The UK, Germany, France, Spain and Italy have agreed on a deal that it’s being claimed will lead to the automatic sharing of information about the beneficial owners of so-called shell companies and trusts within their borders.
The deal, announced in Washington on Thursday, in response to the Panama Papers leak earlier this month, was hailed by UK chancellor George Osborne as a “hammer blow against those that would illegally evade taxes and hide their wealth in the dark corners of the financial system”.
The announcement came during the International Monetary Fund’s spring meeting, which begins today and runs through Sunday.
The new transparency rules will come into force in January 2017, according to reports.
“Strong words of condemnation are not enough, populist outrage doesn’t by itself collect a single extra pound or dollar in tax or put a single criminal in jail,” Osborne added.
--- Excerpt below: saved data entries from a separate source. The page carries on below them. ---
/-- CLOSING_FLIT: the peer's port is closing; no new packet goes to it (11, R332). -/
def execClosingFlit (tp : Nat) (s : State) : Res :=
  .next (if tp < 34 && (s.port tp).state = .active then
      (s.modPort tp fun p => { p with peerClosing := true }).pickPrimary (peerOf s.table.position tp)
    else s)

/-! ## KEY_READY (19, R557) -/

/-- The generation is complete at this end: the sending direction waits to switch (19, R557 step 4). -/
def State.completeKey (s : State) (n : Nat) : State :=
  match (s.port n).key with
  | none => s
  | some k =>
    if k.derived && k.confirmed then
      let s := s.modPort n fun p => { p with gen := k.gen, key := none, switching := true, nextSet := k.set, genBegan := s.now }
      let s := if 2 ≤ k.gen then s.bump 0x700004 32 else s
      let s := { s with maint := { s.maint with works := s.maint.works.filter (· ≠ (3, n)) } }
      s.finishSwitch n
    else s

/-- KEY_READY: derive, answer with confirm 1, and switch (19, R557). -/
def execKeyReady (tp generation : Nat) (confirm : Bool) (nonce : Nat) (s : State) : Res :=
  .next (
    let p := s.port tp
    if !(tp < 34 && (p.state = .active || p.state = .closing)) then s
    else match p.key with
      | none =>
        if generation = p.gen then s
        else if generation = p.gen + 1 then
          let x := s.ownSets tp generation s.freeCtr nonce
          let k : KeyGen := { gen := generation, nonce := s.freeCtr, peerNonce := some nonce, derived := true, confirmed := confirm, set := x.1 }
          let s := { s with freeCtr := s.freeCtr + 4 }
          (s.modPort tp fun p => { p with
            key := some k, rxNext := some x.2, ctl := p.ctl ++ [keyBytes generation true k.nonce] }).completeKey tp
        else s.failPort tp 3
      | some k =>
        if generation = p.gen then s
        else if generation ≠ k.gen then s.failPort tp 3
        else
          let x := s.ownSets tp generation k.nonce nonce
          let s := s.modPort tp fun p => { p with
            key := some { k with
              peerNonce := some nonce, derived := true, confirmed := k.confirmed || confirm, set := if k.derived then k.set else x.1 }
            rxNext := if k.derived then p.rxNext else some x.2
            ctl := if k.derived then p.ctl else p.ctl ++ [keyBytes generation true k.nonce] }
          s.completeKey tp)

end Sys2Proof.Machine
end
“What we need is international action now, and that’s precisely what we are doing today with real concrete action in the war against tax evasion.”
However, some critics, including Richard Murphy, director of Tax Research UK, say it won’t end tax evasion as promised.
Murphy, a long-time campaigner against tax evasion, said he welcomed the agreement, such as it was, saying it was “a step in the right direction”, but he stressed that the UK in particular was still a long way from being able to deliver the promised information.
“It’s especially important that Germany has signed on,” Murphy told a BBC interviewer on Friday. “They’ve had a long term reservation about this, because of what happened in the 1930s in Germany, so this is a big cultural change for them.
“The big problem is that, quite simply, the UK is not collecting this information from its own tax havens, and I don’t believe it’s going to.
“Guernsey and Anguilla have this week not signed up to [a separate information exchange deal with the UK, involving the UK’s overseas territories and Crown Dependencies], which itself is very hollow.
“And the UK is ‘offshore’ to Germany, France, Spain and Italy, and we will not have the information to share in the UK.
“Four hundred thousand companies a year in the UK do not supply any information on their ownership at all to Companies House, and almost none of them are prosecuted.
“So to suggest that we can can share data with these other countries is, at this point in time, quite ridiculous, until we get our house in order, this is a hollow promise.”
Guernsey ‘supports’ register plan
Guernsey minister for Treasury & Resources Gavin St Pier said that Guernsey in fact “welcome[d]” the beneficial ownership information sharing initiatives set out by the UK prime minister, “as we have the same outcomes in mind”. And he noted that Guernsey’s chief minister set out in a letter to David Cameron last week that the UK’s agenda on the matter “has Guernsey’s full, unqualified and active support”.
“As also set out in that letter, Guernsey is committed to putting in place a secure, consolidated and locally-accessed register with a designated point of contact, and the provisions in place for timely and reciprocal information exchange between Guernsey and UK law enforcement authorities,” St Pier said.
“We support the UK’s initiative to put in place global standards, and are pleased that we are moving with the UK and other jurisdictions in that direction.”
As reported, more than 11.5 million confidential documents were passed by an as-yet-unidentified source to Germany’s Süddeutsche Zeitung Zeitung newspaper, which then shared them with the US-based International Consortium of Investigative Journalists. The ICIJ in turn passed them on to some 107 media organisations, including the BBC’s Panorama TV show and the UK’s Guardian newspaper, in 78 countries around the world, which began reporting on their contents on 3 April.